The images below additionally include Jupyter Notebook server:

Tag(s)	Pytorch	IPEX	Driver	Jupyter Port	Dockerfile
`2.6.10-xpu-idp-jupyter`	v2.6.0	v2.6.10+xpu	1077	`8888`	v0.4.0-Beta
`2.5.10-xpu-idp-jupyter`	v2.5.1	v2.5.10+xpu	1057	`8888`	v0.4.0-Beta
`2.3.110-xpu-idp-jupyter`	v2.3.1	v2.3.110+xpu	950	`8888`	v0.4.0-Beta
`2.1.40-xpu-idp-jupyter`	v2.1.0	v2.1.40+xpu	914	`8888`	v0.4.0-Beta
`2.1.20-xpu-idp-jupyter`	v2.1.0	v2.1.20+xpu	803	`8888`	v0.3.4
`2.1.10-xpu-idp-jupyter`	v2.1.0	v2.1.10+xpu	736	`8888`	v0.2.3

Build from Source🔗

To build the images from source, clone the AI Containers repository, follow the main README.md file to setup your environment, and run the following command:

cd pytorch
docker compose build ipex-base
docker compose run ipex-base

You can find the list of services below for each container in the group:

Service Name	Description
`ipex-base`	Base image with Intel® Extension for PyTorch*
`jupyter`	Adds Jupyter Notebook server
`multinode`	Adds Intel® oneAPI Collective Communications Library and INC
`xpu`	Adds Intel GPU Support
`xpu-jupyter`	Adds Jupyter notebook server to GPU image
`serving`	TorchServe*

MLPerf Optimized Workloads🔗

The following images are available for MLPerf-optimized workloads. Instructions are available at 'Get Started with Intel MLPerf'.

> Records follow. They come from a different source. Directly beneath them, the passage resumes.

-- ==== Sys2Proof/Machine/Operands.lean ====
section
/-! DEFINITION. The operand forms (30_encoding.md R103–R109) with the checks the instruction cycle makes on them before an
instruction's rule runs (40_control.md R134, in the priority order of 60_exceptions.md R256): a source register must be valid, and a
data address aligned and in range. Each form takes the instruction, which an exception records, and what to do with
the operand. -/

namespace Sys2Proof.Machine

/-- A field source register: its value, or E_UNINIT (R34). -/
def withF (i : Instr) (r : FReg) (s : State) (k : Fe → State) : State :=
  if s.f[r].valid then k s.f[r].val else s.trap .uninit i 0

/-- A scalar source register: its value, or E_UNINIT (R34). -/
def withS (i : Instr) (r : SReg) (s : State) (k : Scalar → State) : State :=
  if s.s[r].valid then k s.s[r].val else s.trap .uninit i 0

/-- A point source register: its value, or E_UNINIT (R34). -/
def withP (i : Instr) (r : PReg) (s : State) (k : Point → State) : State :=
  if s.p[r].valid then k s.p[r].val else s.trap .uninit i 0

/-- The alignment of every data address (R76). -/
def accessAlign : Nat := 32

/-- A data address of an n-byte access: E_ALIGN where it is not a multiple of 32 (R76), then E_BUS where the access
does not end inside DMEM (R77). -/
def withAddr (i : Instr) (n addr : Nat) (s : State) (k : State) : State :=
  if addr % accessAlign ≠ 0 then s.trap .align i addr
  else if addr + n > s.params.dmemBytes then s.trap .bus i addr
  else k

/-- An n-byte operand in DMEM: its bytes (R73, R74). -/
def withBytes (i : Instr) (n addr : Nat) (s : State) (k : List Byte → State) : State :=
  withAddr i n addr s (k (s.dmem.readBytes addr n))

/-- A 32-byte store, then the next instruction (R74, R78). -/
def storeTo (i : Instr) (addr : Nat) (b : List Byte) (s : State) : State :=
  withAddr i 32 addr s (s.storeBytes addr b).advance

/-- target(off) = (pc + off) mod 2^16, from the branch's own pc (R135). -/
def branchTarget (pc : BitVec 16) (off : Int) : BitVec 16 := BitVec.ofInt 16 (pc.toNat + off)

end Sys2Proof.Machine
end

Tag(s)	Base OS	MLPerf Round	Target Platform
`mlperf-inference-4.1-resnet50`	rockylinux:8.7	Inference v4.1	Intel(R) Xeon(R) Platinum 8592+
`mlperf-inference-4.1-retinanet`	ubuntu:22.04	Inference v4.1	Intel(R) Xeon(R) Platinum 8592+
`mlperf-inference-4.1-gptj`	ubuntu:22.04	Inference v4.1	Intel(R) Xeon(R) Platinum 8592+
`mlperf-inference-4.1-bert`	ubuntu:22.04	Inference v4.1	Intel(R) Xeon(R) Platinum 8592+
`mlperf-inference-4.1-dlrmv2`	rockylinux:8.7	Inference v4.1	Intel(R) Xeon(R) Platinum 8592+
`mlperf-inference-4.1-3dunet`	ubuntu:22.04	Inference v4.1	Intel(R) Xeon(R) Platinum 8592+

License🔗

View the License for the Intel® Extension for PyTorch*.

The images below also contain other software which may be under other licenses (such as Pytorch, Jupyter, Bash, etc. from the base).

It is the image user's responsibility to ensure that any use of The images below comply with any relevant licenses for all software contained within.

* Other names and brands may be claimed as the property of others.